You’d better believe that most of us already know that about the New York Times, but it’s good to get confirmation from its previous executive editor. In her new tell-all book Merchants of Truth, Jill Abramson dishes on her past experience at the Gray Lady but also on what has happened since her abrupt departure in 2014. Abramson accuses her successor Dean Baquet — who won a power battle to take over her job — of following a financial incentive to allow opinion to leach into news coverage at the Paper of Record:
“Though Baquet said publicly he didn’t want the Times to be the opposition party, his news pages were unmistakably anti-Trump,” Abramson writes, adding that she believes the same is true of the Washington Post. “Some headlines contained raw opinion, as did some of the stories that were labeled as news analysis.”

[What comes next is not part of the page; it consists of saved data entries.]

/-- A line never puts a barred MOVE on the wire: the MOVE it sends is the one at the head of its queue, of a valve that is not
locked and, when it opens, that no incident holds. What a line with nodes and no transaction takes next: after a poll visit the
oldest queued command, else a fast QUERY to the motion in the first occupied slot after the rotation cursor, which then names that
slot, else, and after any other transaction, the poll visit at the cursor, a QUERY below address 200 and a SAMPLE from it on. A
barred MOVE at the head leaves instead: no transaction begins, the further one is still due, and a closing motion fails with LOCKED.
A line takes one only while it is RUNNING or STOPPING, and while it may, something is due. -/
def Obligations.BarredMovesAreNeverSent : Prop :=
  (∀ (s : State) (l : Fin 4) (t : Txn), (s.line l).txn = none → ((s.nextTxn l).line l).txn = some t → t.kind = .move →
    ∃ e rest target speed d timeout, (s.line l).queue = e :: rest ∧ e.cmd = .move target speed d timeout ∧
      t.addr = s.addrOf e.valve ∧ s.isLocked e.valve = false ∧ (d = .opening → s.holds e.valve = [])) ∧
  (∀ (s : State) (l : Fin 4), (s.line l).txn = none → (s.line l).nodes ≠ [] →
    let x := s.line l
    let t := s.nextTxn l
    let sends (a : Nat) (k : TxnKind) (visit : Bool) (y : Line) :=
      t = s.modLine l fun _ => { y with txn := some { addr := a, kind := k, visit := visit, gone := false } }
    let visits := ∀ a, x.cursor = some a ∨ (x.cursor = none ∧ tabFirst x.nodes = some a) →
      sends a (if a < 200 then .query else .sample) true { x with cursor := some a, furtherDue := false }
    let turn (j : Fin 4) := (j.val + 3 - x.rotation.val) % 4
    (x.furtherDue = false → visits) ∧
    (x.furtherDue = true → x.queue = [] → (∀ j, x.slots.get j = none) → visits) ∧
    (x.furtherDue = true → x.queue = [] → ∀ j m, x.slots.get j = some m → (∀ k, x.slots.get k ≠ none → turn j ≤ turn k) →
      sends (s.addrOf m.valve) .query false { x with rotation := j }) ∧
    (x.furtherDue = true → ∀ e rest, x.queue = e :: rest →
      (e.cmd = .stop → sends (s.addrOf e.valve) .stop false x) ∧
      ∀ target speed d timeout, e.cmd = .move target speed d timeout →
        let barred := s.isLocked e.valve = true ∨ (d = .opening ∧ s.holds e.valve ≠ [])
        (¬ barred → sends (s.addrOf e.valve) .move false x) ∧
        (barred → (t.line l).txn = none ∧ (t.line l).furtherDue = true ∧ (x.kept = [] → (t.line l).queue = rest) ∧
          (d = .opening → t.incidents = s.incidents ∧ ∀ k j, t.motionAt k j = s.motionAt k j) ∧
          (d = .closing → ∀ k j m, s.moverAt e.valve = some (k, j, m) → t.motionAt k j = none ∧
            ∀ i g st, m.owner = .step i g → s.tenancy i g = true → (s.inc i).stepFor e.valve = some st →
              ∃ z, (t.inc i).stepFor e.valve = some z ∧ z.state = .failed ∧ z.cause = some .locked)))) ∧
  (∀ s t : State, s.transact? = some t →
    ∃ l, (s.line l).state ≠ .stopped ∧ (s.line l).txn = none ∧ (s.line l).nodes ≠ [] ∧ t = s.nextTxn l) ∧
  ∀ s : State, s.due? = none → ∀ l, (s.line l).state ≠ .stopped → (s.line l).nodes ≠ [] → (s.line l).txn ≠ none

/-- The arbiters: a line's takes an item only while it is RUNNING with a free slot, an eligible one, under FIXED one of the
highest priority; a zone's grants the allowance only while its guard is CLEAR and its holders are fewer than its allowance. The
grant tests in order: a closing step is SHADOW of another closing, FAILED in a fault state or when its valve is locked and not
shut, CLOSED when shut and at rest, else it takes the lowest free slot and its closing begins; a restore step leaves the waiting
motions and is RETAINED when its valve is held, locked, normally CLOSED or open, FAILED in a fault state, else its opening
begins; a release begins its closing or opening, timed at this moment, with its target read from the record as it stands (log
36). Only a step that takes a slot moves the line's cursor (log 29). While an arbiter may grant, something is due: where nothing is,
a RUNNING line with a free slot has no eligible work, and a zone that is CLEAR with fewer holders than its allowance has no request of
a valve with a mover. The law of
R165 follows for every step: in each zone the valves in CLOSE_SLOW or OPEN_SLOW never exceed the allowance, and there are none
while it is GUARDED. -/
def Obligations.ArbitersGrantWithinTheirLimits : Prop :=
  (∀ s : State,
    (∀ (l : Fin 4) (w : Work), s.nextWork l = some w →
      (s.line l).state = .running ∧ (∃ j, (s.line l).slots.get j = none) ∧ w ∈ s.lineWork l ∧ s.eligible w = true ∧
        (s.grantMode = .fixed → ∀ x ∈ s.lineWork l, s.eligible x = true → x.prio ≤ w.prio)) ∧
    ∀ (z : Fin 8) (t : State), s.allowanceGrant? z = some t →
      (s.zone z).guard = .clear ∧ (s.zone z).holders.length < (s.zone z).record.allowance ∧ t.kept = s.kept ∧
        ∃ v ∈ (s.zone z).requests, s.hasMover v = true ∧
          (s.zoneOf v = z → v ∈ (t.zone z).holders ∧ v ∉ (t.zone z).requests ∧
            (t.motion v = .closeSlow ∨ t.motion v = .openSlow))) ∧
  (∀ s : State, s.due? = none →
    (∀ l, s.nextWork l = none) ∧
    (∀ l j, (s.line l).state = .running → (s.line l).slots.get j = none → ∀ w ∈ s.lineWork l, s.eligible w = false) ∧
    ∀ z, (s.zone z).guard = .clear → (s.zone z).holders.length < (s.zone z).record.allowance →
      ∀ v ∈ (s.zone z).requests, s.hasMover v = false) ∧
  (∀ (s : State) (l j : Fin 4) (w : Work) (x : Valve), s.nextWork l = some w → (s.line l).freeSlot = some j →
    s.valve? w.valve = some x →
    ∃ t : State, s.slotGrant? l = some t ∧ t.kept = s.kept ∧
      (∀ l' j', (l', j') ≠ (l, j) → t.motionAt l' j' = s.motionAt l' j') ∧
      let cause (c : FailCause) := (x.vol.motion = .stuck ∧ c = .stuck) ∨
        (x.vol.motion = .unresponsive ∧ c = .unresponsive) ∨ (x.vol.motion = .localMode ∧ c = .localMode)
      let sound := x.vol.motion ≠ .stuck ∧ x.vol.motion ≠ .unresponsive ∧ x.vol.motion ≠ .localMode
      let told (state : StepState) (c : Option FailCause) :=
        ∃ z, (t.inc w.slot).stepFor w.valve = some z ∧ z.state = state ∧ z.cause = c
      let takes (o : Owner) (d : Dir) (f : Option Figures) := t.motionAt l j = some
        { owner := o, valve := w.valve, dir := d, figures := f, motionTimer := none, stopTimer := none, stop := none
          reversal := none, stepNo := none }
      let asks := w.valve ∈ (t.zone (s.zoneOf w.valve)).requests
      let moves (target : Nat) (d : Dir) := (t.line l).queue = ((s.line l).hand w.valve (.move target x.st.maxSpeed d
        (motionTimeout (moveDistance x.vol.accepted x.st.turns target) x.st.maxSpeed))).queue
      let b := slowBoundary x.st.turns
      let closes := if b < x.vol.accepted.getD x.st.turns then t.motion w.valve = .closeRun ∧ moves b .closing
        else t.motion w.valve = .closeWait ∧ asks
      let opens := if x.vol.accepted.getD 0 < b then t.motion w.valve = .openWait ∧ asks
        else t.motion w.valve = .openRun ∧ moves x.st.turns .opening
      (w.kind = .close → ∀ g st, (s.inc w.slot).tag = some g → (s.inc w.slot).stepFor w.valve = some st →
        st.takenUp = false →
        let shadows := ∃ m, s.mover w.valve = some m ∧ m.dir = .closing ∧ m.owner ≠ .step w.slot g ∧
          x.vol.motion ∈ [MotionState.closeRun, .closeWait, .closeSlow]
        let locked := s.isLocked w.valve = true ∧ x.vol.closedRun ≠ 2
        let failed (c : FailCause) := told .failed (some c) ∧
          ((t.inc w.slot).state = .replanning ∨ (t.inc w.slot).state = .planFailed) ∧
          (t.inc w.slot).flags &&& IncFlag.stepFailed.bit ≠ 0 ∧ t.lines = s.lines
        (shadows → told .shadow none ∧ t.lines = s.lines) ∧
        (¬ shadows → (∀ c, cause c → failed c) ∧ (sound → locked → failed .locked) ∧
          (sound → x.vol.closedRun = 2 → x.vol.motion = .atRest → told .closed none ∧ t.lines = s.lines) ∧
          (sound → ¬ locked → ¬ (x.vol.closedRun = 2 ∧ x.vol.motion = .atRest) →
            told .moving none ∧ takes (.step w.slot g) .closing none ∧ (t.line l).arbiter = w.slot ∧ closes))) ∧
      (w.kind = .open_ → ∀ g st, (s.inc w.slot).tag = some g → (s.inc w.slot).stepFor w.valve = some st →
        st.takenUp = true →
        let retained := s.holds w.valve ≠ [] ∨ s.isLocked w.valve = true ∨ x.st.normal = .closed ∨
          x.vol.accepted = some x.st.turns
        (∀ y, t.valve? w.valve = some y → .restore w.slot g ∉ y.vol.waiting) ∧
        (retained → told .retained none ∧ t.lines = s.lines) ∧
        (¬ retained → (∀ c, cause c → told .failed (some c) ∧ (t.inc w.slot).flags &&& IncFlag.stepFailed.bit ≠ 0 ∧
            t.lines = s.lines) ∧
          (sound →
            told .moving none ∧ takes (.step w.slot g) .opening none ∧ (t.line l).arbiter = w.slot ∧ opens))) ∧
      (w.kind = .release →
        (∀ y, t.valve? w.valve = some y → .release w.arrival ∉ y.vol.waiting) ∧ t.incidents = s.incidents ∧
        (t.line l).arbiter = (s.line l).arbiter ∧
        (x.st.normal = .closed →
          takes (.release w.arrival) .closing (some (s.timing x.st none .normal)) ∧ closes) ∧
        (x.st.normal = .opened →
          takes (.release w.arrival) .opening (some (s.timing x.st none .normal)) ∧ opens))) ∧
    ∀ s t : State, s.modelSound → s.allowanceSound → step s = .next t → t.allowanceSound

/-! ## Whole-machine rules -/

/-- The frame of every well-formed request that fits a frame is read back as that request, with its link, tag and length; and the
frame of every line reply is read back as that reply. Where R184 leaves a
layout open, as for GRANT_MODE's slot and tag and ACK's flag word of one byte for DEVICE and two for any other target, it is the
model's choice (log 12). -/
def Obligations.FramesAreReadBackAsTheirCommands : Prop :=
  (∀ (i : Instr) (h : Hdr), i.hdr? = some h → i.wellFormed = true → h.len = i.bodyLen → i.bodyLen ≤ 240 →
    decodeRequest h.link i.frame = some i) ∧
  ∀ (i : Instr) (l : Fin 4) (bytes : List Byte), i.wellFormed = true → i.replyFrame = some bytes →
    (∀ j a p b, i = .report j a p b → j = l) → (∀ j a r, i = .moveReply j a r → j = l) →
    (∀ j a r, i = .stopReply j a r → j = l) → (∀ j a p q, i = .sampleReply j a p q → j = l) →
    decodeReply l bytes = some i

/-- Only the seven model edits, the two policy edits, MARK and RESET change what the store image holds; MARK changes nothing of it
but service marks, and the policy edits nothing but their tables. -/
def Obligations.OnlyEditsMarkAndResetChangeTheModel : Prop :=
  ∀ (i : Instr) (s t : State), exec i s = .next t →
    (isModelEdit i = false → i.code? ≠ some 20 → i.code? ≠ some 21 → i.code? ≠ some 26 → i ≠ .reset →
      t.image = s.image) ∧
    (i.code? = some 20 → (∀ h k, i ≠ .unknownRequest h k) → { t.image with rules := s.rules } = s.image) ∧
    (i.code? = some 21 → (∀ h k, i ≠ .unknownRequest h k) → { t.image with groups := s.groups } = s.image) ∧
    (i.code? = some 26 → (∀ h k, i ≠ .unknownRequest h k) → { t.image with valves := s.image.valves } = s.image ∧
      t.image.valves.map (fun e => (e.1, { e.2 with mark := .inService })) =
        s.image.valves.map fun e => (e.1, { e.2 with mark := .inService }))

/-- Every step keeps the network model, its stored image and every captured image sound: lists and sides agree, references name
defined records, addresses are distinct, fields lie in range. -/
def Obligations.EveryStepKeepsTheModelSound : Prop :=
  ∀ s t : State, s.modelSound → step s = .next t → t.modelSound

What’s more, she says, citing legendary 20th century publisher Adolph Ochs, “the more anti-Trump the Times was perceived to be, the more it was mistrusted for being biased. Ochs’s vow to cover the news without fear or favor sounded like an impossible promise in such a polarized environment.”
It’s not all a personal vendetta, according to this report from Fox’s Howard Kurtz; Abramson points the finger at the Washington Post, too. (Kurtz makes no mention of what Abramson thinks of Fox News, natch.) Her point goes broader than either or both platforms, however. It’s not just the financial incentive, Abramson argues, but also a generation gap. The younger whippersnappers don’t understand straight news reporting, or at least don’t prioritize it over their political activism:
Abramson describes a generational split at the Times, with younger staffers, many of them in digital jobs, favoring an unrestrained assault on the presidency. “The more ‘woke’ staff thought that urgent times called for urgent measures; the dangers of Trump’s presidency obviated the old standards,” she writes.
Abramson’s undoubtedly correct about the generational issue, but … isn’t that why newspapers employ editors? Aren’t they the “gatekeepers” whose layers provide the assurance of sobriety and credibility to newspapers and other media outlets? The reporters might well believe that the “dangers” of the given moment might “obviate the old standards,” but that can only impact the NYT’s news product if the editors agree with them and allow those old standards to be obviated, as it were.
It doesn’t take much consideration of the Post’s drama-queen sloganeering of “Democracy dies in darkness” to see Abramson’s point. Not only are these media outlets “obviating the old standards,” it’s becoming increasingly clear that those standards were entirely flexible all along. Bernie Goldberg exposed that reality almost two full decades ago in his seminal book Bias, which should be required reading for journalists and the consumers who read them. I had the honor of writing an introduction to the latest published edition of the book, but read any edition of it to understand that Abramson’s complaints aren’t new. The problem isn’t really the latest generation of journalists, but the previous two or three generations who are now in editorial control at major media outlets. Bernie warned about that very problem in 2001, and Abramson was a part of that too. Or should we recap the coverage of John McCain in the 2008 campaign, when Abramson was the managing editor of the news division at the NYT?
That’s how the gatekeepers turned out to be cheerleaders for the Left, and why we see the insipid and self-congratulatory motto at the top of every Washington Post page. At this point, the New York Times’ “All the News That’s Fit to Print” is almost as bad in terms of intellectual honesty, but at least that preceded Trump.
Besides, just how much of Abramson’s book will be dedicated to the intellectual honesty of arguing that major media outlets are undeniably biased and even activist? The blurb for Merchants of Truth at Amazon suggest that at least part of the book defends the establishment media against their younger competition:
The new digital reality nearly kills two venerable newspapers with an aging readership while creating two media behemoths with a ballooning and fickle audience of millennials. We get to know the defenders of the legacy presses as well as the outsized characters who are creating the new speed-driven media competitors. The players include Jeff Bezos and Marty Baron (The Washington Post), Arthur Sulzberger and Dean Baquet (The New York Times), Jonah Peretti (BuzzFeed), and Shane Smith (VICE) as well as their reporters and anxious readers.
Merchants of Truth raises crucial questions that concern the well-being of our society. We are facing a crisis in trust that threatens the free press. Abramson’s book points us to the future.
If that comparison serves to declare a need to return to straight news reporting and an end to media activism, great. If it’s to defend the status quo ante Internet, however, I’ll stick with Bernie and Bias.